We used three types of haplotype patterns derived from the observations in KIR haplotype studies (Hsu et al., 2002; Marsh et al., 2003; Middleton et al., 2005): (1) three anchor genes, 2DL4, 3DL2 and 3DL3 always present in all haplotypes; (2) two genes, 2DS2 and 2DL2, always either present or absent together in all haplotypes and (3) two pairs of genes, (3DS1, 3DL1) and (2DL2, 2DL3), in complete negative LD, i.e., when one gene in each pair is present in a haplotype, the other gene in the same pair is absent.
Results
Yoo et al. (2007) showed by simulation that HaploIHP is better than PHASE (Stephens et al., 2001) and HAPLORE (Zhang et al., 2005) for KIR data even when 60 and 25% of previously identified haplotypes were incorporated into the analysis. Here we compared the performance of our method with HaploIHP (Yoo et al., 2007), HAPLORE (Zhang et al., 2005), and MaCH (Li et al., 2010). We evaluated their performances by all six measures (IH, SAD, IE, IME, ISE, and SE).

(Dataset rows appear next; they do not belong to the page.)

-- ==== Sys2Proof/Machine/Registers.lean ====
section
/-! DEFINITION. The register map of R48: number, width, reset value, value and writers of each
register. The numbers name registers; no operation takes one (R60, log 15). -/

namespace Sys2Proof.Machine

open Sys2Proof

/-- The registers of R48. -/
inductive RegId where
  | tcnt | es | capie | capf | armed | trig | echoIn | ie
  | st (l : LoopId)
  | wake (l : LoopId)
  | fatalF | wdtArmed | wdtCnt | motorOut | steerOut
deriving DecidableEq, Repr

/-- The register's number (R48). -/
def RegId.number : RegId → Nat
  | .tcnt => 0
  | .es => 1
  | .capie => 2
  | .capf => 3
  | .armed => 4
  | .trig => 5
  | .echoIn => 6
  | .ie => 7
  | .st l => 8 + l.index.toNat
  | .wake l => 12 + l.index.toNat
  | .fatalF => 16
  | .wdtArmed => 17
  | .wdtCnt => 18
  | .motorOut => 19
  | .steerOut => 20

/-- The register's width (R48). -/
def RegId.width : RegId → Nat
  | .tcnt => 16
  | .es | .capie | .capf | .armed | .trig | .echoIn | .ie => 1
  | .st _ => 8
  | .wake _ => 16
  | .fatalF | .wdtArmed => 1
  | .wdtCnt | .motorOut | .steerOut => 16

/-- The register's reset value (R48; of `ECHO_IN`, at first power-on). -/
def RegId.resetValue : RegId → Nat
  | .ie => 1
  | _ => 0

/-- The value the register holds, as a number below 2 to its width (R48). -/
def RegId.read (r : RegId) (s : State) : Nat :=
  match r with
  | .tcnt => s.tcnt.toNat
  | .es => s.es.toNat
  | .capie => s.capie.toNat
  | .capf => s.capf.toNat
  | .armed => s.armed.toNat
  | .trig => s.trig.toNat
  | .echoIn => s.echoIn.toNat
  | .ie => s.ie.toNat
  | .st l => (s.st.get l).toNat
  | .wake l => (s.wake.get l).toNat
  | .fatalF => s.fatalF.toNat
  | .wdtArmed => s.wdtArmed.toNat
  | .wdtCnt => s.wdtCnt.toNat
  | .motorOut => s.motorOut.toNat
  | .steerOut => s.steerOut.toNat

/-- The loop whose step an instruction is (R84). -/
def loopOf : Instr → Option LoopId
  | .echoSetup | .echoRun => some .echo
  | .carInit | .carDriving | .carStopped | .carAvoid => some .car
  | .motorSetup | .motorRun => some .motor
  | .steerSetup | .steerRun => some .steer
  | .fatal l _ => some l
  | .reset | .tick _ | .edge _ | .quantum | .get _ | .put _ _ | .getIsr _ | .putIsr _ _
  | .dispatch | .step _ | .capture | .captureRise | .captureFall => none

/-- Does the row of `r` in R48 list the instruction as a writer? The two arms count as `CAPTURE`;
`RESET` writes every register but `ECHO_IN` (the table's last column). -/
def RegId.writtenBy (r : RegId) (i : Instr) : Bool :=
  match r with
  | .tcnt => match i with | .reset | .tick _ | .captureRise => true | _ => false
  | .es =>
    match i with
    | .reset | .echoSetup | .capture | .captureRise | .captureFall => true
    | _ => false
  | .capie => match i with | .reset | .echoSetup => true | _ => false
  | .capf => match i with | .reset | .edge _ | .capture | .echoSetup => true | _ => false
  | .armed => match i with | .reset | .echoSetup => true | _ => false
  | .trig => match i with | .reset | .echoSetup | .echoRun => true | _ => false
  | .echoIn => match i with | .edge _ => true | _ => false
  | .ie => match i with | .reset => true | _ => false
  | .st l => match i with | .reset => true | .fatal _ _ => false | i => loopOf i == some l
  | .wake _ => match i with | .reset | .quantum | .dispatch | .step _ => true | _ => false
  | .fatalF => match i with | .reset | .fatal _ _ => true | _ => false
  | .wdtArmed => match i with | .reset | .fatal _ _ => true | _ => false
  | .wdtCnt => match i with | .reset | .fatal _ _ | .quantum => true | _ => false
  | .motorOut => match i with | .reset | .motorRun => true | _ => false
  | .steerOut => match i with | .reset | .steerRun => true | _ => false

/-- The instructions that one instruction may run inside its own step: the dispatcher runs
loop-state steps (R165), `CAPTURE` its arms (R135), `QUANTUM` the watchdog's reset (R168). -/
def mayRun (i j : Instr) : Bool :=
  match i with
  | .dispatch | .step _ => j.format == .lsw
  | .capture => j.format == .phv
  | .quantum => j == .reset
  | _ => false

/-- The agents of R9. -/
inductive Agent where
  /-- The environment. -/
  | env
  /-- The external collaborator. -/
  | ext
  /-- The capture handler. -/
  | isr
  /-- The dispatcher. -/
  | disp
  /-- The hardware watchdog. -/
  | wdt
deriving DecidableEq, Repr

/-- Who performs an instruction (R9). The watchdog performs no whole one: `actsIn` says where it acts. -/
def agentOf : Instr → Agent
  | .reset | .tick _ | .edge _ | .quantum => .env
  | .get _ | .put _ _ | .getIsr _ | .putIsr _ _ => .ext
  | .capture | .captureRise | .captureFall => .isr
  | .dispatch | .step _ | .echoSetup | .echoRun | .carInit | .carDriving | .carStopped | .carAvoid
  | .motorSetup | .motorRun | .steerSetup | .steerRun | .fatal _ _ => .disp

/-- Does the agent act in this operation, taken in the state `s`? The watchdog acts in the expiry clause
of a `QUANTUM`, every other agent in the instructions it performs (R9, R168). -/
def Agent.actsIn (a : Agent) (i : Instr) (s : State) : Bool :=
  match a with
  | .wdt => i == .quantum && watchdogExpires s
  | .env | .ext | .isr | .disp => agentOf i == a

/-- The contexts of R220; the environment and the watchdog act in none (R9). No state bit records the context. -/
inductive Context where
  | interrupt
  | cooperative
deriving DecidableEq, Repr

/-- The context an agent acts in (R9). -/
def Agent.context : Agent → Option Context
  | .env => none
  | .ext => some .cooperative
  | .isr => some .interrupt
  | .disp => some .cooperative
  | .wdt => none

end Sys2Proof.Machine
end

Figures 1, 2 show the average values of six measures over 500 replicates with the sample size of 100 and the assumption of HWE under different haplotype frequency distributions (Table 2). It can be seen that the average IH values from HaploHMM and HaploIHP ranged from 0.72 to 0.88 and were much higher for the average values from MaCH and HAPLORE which ranged from 0.38 to 0.57. The average IH values decreased slightly with the increasing of standard deviation of haplotype frequencies used in simulations. When the correct haplotypes were used as identified haplotypes, HaploIHP always had better performance than HaploHMM. When some incorrect haplotypes were included as identified haplotypes, HaploHMM had the slightly larger IH values when the standard deviation of haplotype frequencies was larger than 0.11. It is worth noting that the EM based method (HaploIHP) had the larger IH values than those of the HMM based greedy method (HaploHMM) when the identified haplotypes and haplotype patterns were used while the EM based method (HAPLORE) had the smaller IH values than those of the HMM based method (MaCH) when the identified haplotypes and haplotype patterns were used. This is because that HaploIHP uses the identified haplotypes and haplotype patterns to reduce the number of compatible haplotypes in the EM thus results in more accurate estimation of haplotypes, HAPLORE results in many haplotypes with small frequency due to a large number of compatible haplotypes from the missing data thus has the smaller IH values. In terms of SAD, the sum of differences between true haplotype frequencies and estimated haplotype frequencies from HaploHMM ranged from 0.25 to 0.57 and were always bigger than those from HaploIHP. This is not unexpected since HaploHMM only used 200 haplotypes from the last round of HMM iteration to estimate haplotype frequencies while HaploIHP used the EM algorithm. The average values of SAD from HaploIHP and HaploHMM were smaller than those from MaCH and HAPLORE.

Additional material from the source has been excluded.